Bildergeschichten: Es fährt ein Zug nach Nirgendwo
3. Juni 2013Es gab wahrlich schon bessere Tage im Leben des deutschen Kaisers als diesen Sonntagmorgen. Aber er hat ja nicht mehr die Macht, die Dinge selbst zu gestalten: Wilhelm II. steht als vierter von links, umringt von wenigen Getreuen und gegen die Kälte des Herbsttages mit einem Pelzkragen geschützt, auf dem Bahnsteig des kleinen Örtchens Eijsden an der belgisch-holländischen Grenze. Es ist der 10. November 1918.
Der Monarch, der von deutscher Weltgeltung träumte, aber schließlich das Reich in den verheerenden Ersten Weltkrieg führte, er ist seit gestern arbeitslos: Als Deutscher Kaiser und König von Preußen hat er auf den Thron verzichten müssen, im fernen Berlin ist bereits die Republik ausgerufen.

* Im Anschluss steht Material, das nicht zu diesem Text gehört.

-- ==== Sys2Proof/Safety.lean ====
section
/-! DEFINITION. What claims about the core are stated in: the states a command leaves, the invariants the
spec names, the soundness of a transmitted frame, and a sequence of operations performed in order. Numbers
are written out from the spec, not taken from Machine/Codes.lean. -/

namespace Sys2Proof.Machine

/-! ## Encodings -/

/-- The operation-select number an instruction is encoded with (R105); none for a frame row. -/
def opsel (i : Instr) : Option Nat := i.operation?.map (fun o => o.1.toNat)

/-! ## States an operation leaves -/

/-- `s` once an operation without a time has returned `r` and emitted nothing. -/
def State.answering (s : State) (r : OpResult) : State := { s with out := ⟨r, []⟩ }

/-- `s` once an operation presented at `now` has returned nothing and emitted nothing. -/
def State.atTime (s : State) (now : Time) : State := { s with lastNow := now, out := ⟨.none, []⟩ }

/-- R162 to R164: a 4-byte frame on channel `ch` passes the checksum and the counter checks. -/
def State.admits (s : State) (ch : Channel) (op arg : Byte) (ver ctr : Nib) (ck : Byte) : Prop :=
  ck = 0xAA ^^^ op ^^^ arg ^^^ (ver ++ ctr) ∧
  ((s.vr.get ch).seeded = true → ctr = (s.vr.get ch).lastCounter + 1)

/-- R167: `s` after the accept bookkeeping of a command on `ch`, the subsystem aside. -/
def State.acceptedOn (s : State) (ch : Channel) (ctr : Nib) (now : Time) : State :=
  { s with vr := s.vr.put ch ⟨true, ctr, now, 0⟩, lastNow := now, out := ⟨.code 0, []⟩ }

/-- R166: `s` after a rejection on `ch` with result `res`, the fault report aside. -/
def State.rejectedOn (s : State) (ch : Channel) (res : Byte) (now : Time) : State :=
  { s with vr := s.vr.put ch { s.vr.get ch with lastResult := res }
           lastNow := now, out := ⟨.code res, []⟩ }

/-- The identifier that brings commands to a channel (R63). -/
def Channel.ident : Channel → Ident
  | .door => 0x100
  | .light => 0x110
  | .turn => 0x120

/-! ## Invariants -/

/-- The output of R212 for a mode, a flag and a lit bit. -/
def shownOutput (m : HeadlightMode) (highBeam lit : Bool) : HeadlightOutput :=
  match m, highBeam, lit with
  | .off, _, _ => .off
  | .on, true, _ => .highBeam
  | .on, false, _ => .on
  | .auto, _, false => .off
  | .auto, true, true => .highBeam
  | .auto, false, true => .auto

/-- The lit bit of R213: `wasLit` the output's, `a` the sample, `on` and `off` the thresholds. -/
def litAfter (wasLit : Bool) (a on off : Byte) : Bool :=
  if wasLit then decide (a ≤ off) else decide (a < on)

/-- R29 (a) to (d). -/
def State.lightingInv (s : State) : Prop :=
  (s.headlightMode = .off → s.headlightOutput = .off) ∧
  (s.headlightMode = .on → s.headlightOutput = if s.highBeam then .highBeam else .on) ∧
  (s.headlightOutput = .highBeam → s.highBeam = true) ∧
  (s.headlightMode = .auto → s.headlightOutput = .off ∨
    s.headlightOutput = if s.highBeam then .highBeam else .auto)

/-- R216, last sentence: "the output already equals what recomputation gives". -/
def State.outputSettled (s : State) : Prop :=
  s.headlightOutput = shownOutput s.headlightMode s.highBeam
    (litAfter (s.headlightOutput != .off) s.ambientSample s.cfg.onThreshold s.cfg.offThreshold)

/-- R31 and its last sentence: in `Off` the lamp bit is 0 and both lamp outputs are false. -/
def State.turnInv (s : State) : Prop :=
  s.turnMode = .off → s.lampOn = false

/-- The list of records is in strictly rising order of code (log entry 9). -/
def recordsRising (rs : List FaultRecord) : Prop := rs.Pairwise (fun a b => a.code < b.code)

/-- R35 (a) to (d), with the order of the list. -/
def State.trackerInv (s : State) : Prop :=
  s.records.length ≤ s.cfg.faultCapacity ∧
  (∀ c : Byte, 1 ≤ c.toNat → c.toNat ≤ 15 → s.flags.getLsbD c.toNat = faultActive c s) ∧
  s.flags.getLsbD 0 = false ∧
  (∀ r ∈ s.records, r.code ≠ 0) ∧
  recordsRising s.records

/-- R326: "every stored time `t` is an earlier `now` or 0". -/
def State.clockInv (s : State) : Prop :=
  s.vr.door.lastCmdTime ≤ s.lastNow ∧ s.vr.light.lastCmdTime ≤ s.lastNow ∧
  s.vr.turn.lastCmdTime ≤ s.lastNow ∧ s.ambientTime ≤ s.lastNow ∧ s.lastToggle ≤ s.lastNow ∧
  s.recentTime ≤ s.lastNow ∧ s.lastFast ≤ s.lastNow ∧ s.lastStatus ≤ s.lastNow ∧
  s.lastSlow ≤ s.lastNow ∧
  (∀ r ∈ s.records, r.firstSeen ≤ s.lastNow ∧ r.lastSeen ≤ s.lastNow)

/-! ## Transmitted frames -/

/-- The identifier of a TX channel (R63). -/
def TxChannel.ident : TxChannel → Ident
  | .doorStatus => 0x200
  | .lightingStatus => 0x210
  | .turnStatus => 0x220
  | .faultStatus => 0x230
  | .heartbeat => 0x240

/-- The length of a TX channel's frames (R63). -/
def TxChannel.length : TxChannel → Nat
  | .doorStatus | .lightingStatus | .turnStatus => 6
  | .faultStatus => 8
  | .heartbeat => 4

/-- R274: a transmitted frame of channel `ch` that carries counter `ctr`: its identifier, its length, the
ver/ctr byte `{1, ctr}` and last the checksum over all bytes before it. -/
def soundFrame (f : Frame) (ch : TxChannel) (ctr : Nib) : Prop :=
  ∃ body : List Byte,
    f = ⟨ch.ident, body ++ [1#4 ++ ctr, (body ++ [1#4 ++ ctr]).foldl (· ^^^ ·) 0xAA]⟩ ∧
    body.length + 2 = ch.length

/-! ## Sequences of operations -/

/-- The operations of a list performed in order (R67): the last state and all emitted frames; none where one
is refused. -/
def performAll : List Instr → State → Option (State × List Frame)
  | [], s => some (s, [])
  | i :: is, s =>
    match exec i s with
    | .next t =>
      match performAll is t with
      | some (u, fs) => some (u, t.out.frames ++ fs)
      | none => none
    | .fault _ => none
    | .refused _ => none

/-- The operations the due triggers of a SCHED at `now` invoke, in the order of R264. -/
def dueOperations (now : Time) (s : State) : List Instr :=
  (if s.cfg.fastPeriodMs.toNat ≤ now.toNat - s.lastFast.toNat then
    [.doorTick, .lightTick now, .turnTick now] else []) ++
  (if 100 ≤ now.toNat - s.lastStatus.toNat then
    [.renderDoorStatus, .renderLightStatus, .renderTurnStatus] else []) ++
  (if s.cfg.slowPeriodMs.toNat ≤ now.toNat - s.lastSlow.toNat then
    [.renderHeartbeat now, .renderFaultStatus, .checkTimeout now] else [])

end Sys2Proof.Machine
end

Nackte Angst hat den 59-Jährigen auf diesen Bahnsteig getrieben: In seinem Hauptquartier im belgischen Spa, wo ihn die Nachricht von seiner "Abdankung" erreicht (die Reichskanzler Max von Baden kurzerhand ausgesprochen hatte), fühlte er sich bedroht. Revolutionäre Truppen seien im Anmarsch, wurde jetzt kolportiert und auch der kaiserlichen Leibwache sei nicht mehr zu trauen. Mit Schrecken erinnert sich Wilhelm an die Ermordung des russischen Zaren durch Revolutionäre. Dann lieber die Flucht ins Ausland!
Auf dem kleinen Bahnhof Eijsden ist er allerdings auch nicht willkommen, die örtliche Bevölkerung ist aufgebracht und beschimpft den abgedankten Monarchen. Doch der muss notgedrungen stundenlang ausharren, bis sein Hofzug mit dem restlichen Gefolge und über 70 Bediensteten nachkommt und ihn zunächst ins Schloss Amerongen in der Provinz Utrecht bringt. Die holländische Königin hat ihm Asyl gewährt.
Noch ahnt niemand, dass Wilhelm über 22 Jahre in den Niederlanden bleiben wird. Hier stirbt er am 4. Juni 1941 im Alter von 82 Jahren. Eine Überführung seiner sterblichen Überreste nach Deutschland sollte nach seinem Willen erst stattfinden, wenn in seiner Heimat wieder die Monarchie eingeführt wird. Glücklicherweise blieb dieser Wunsch unerfüllt.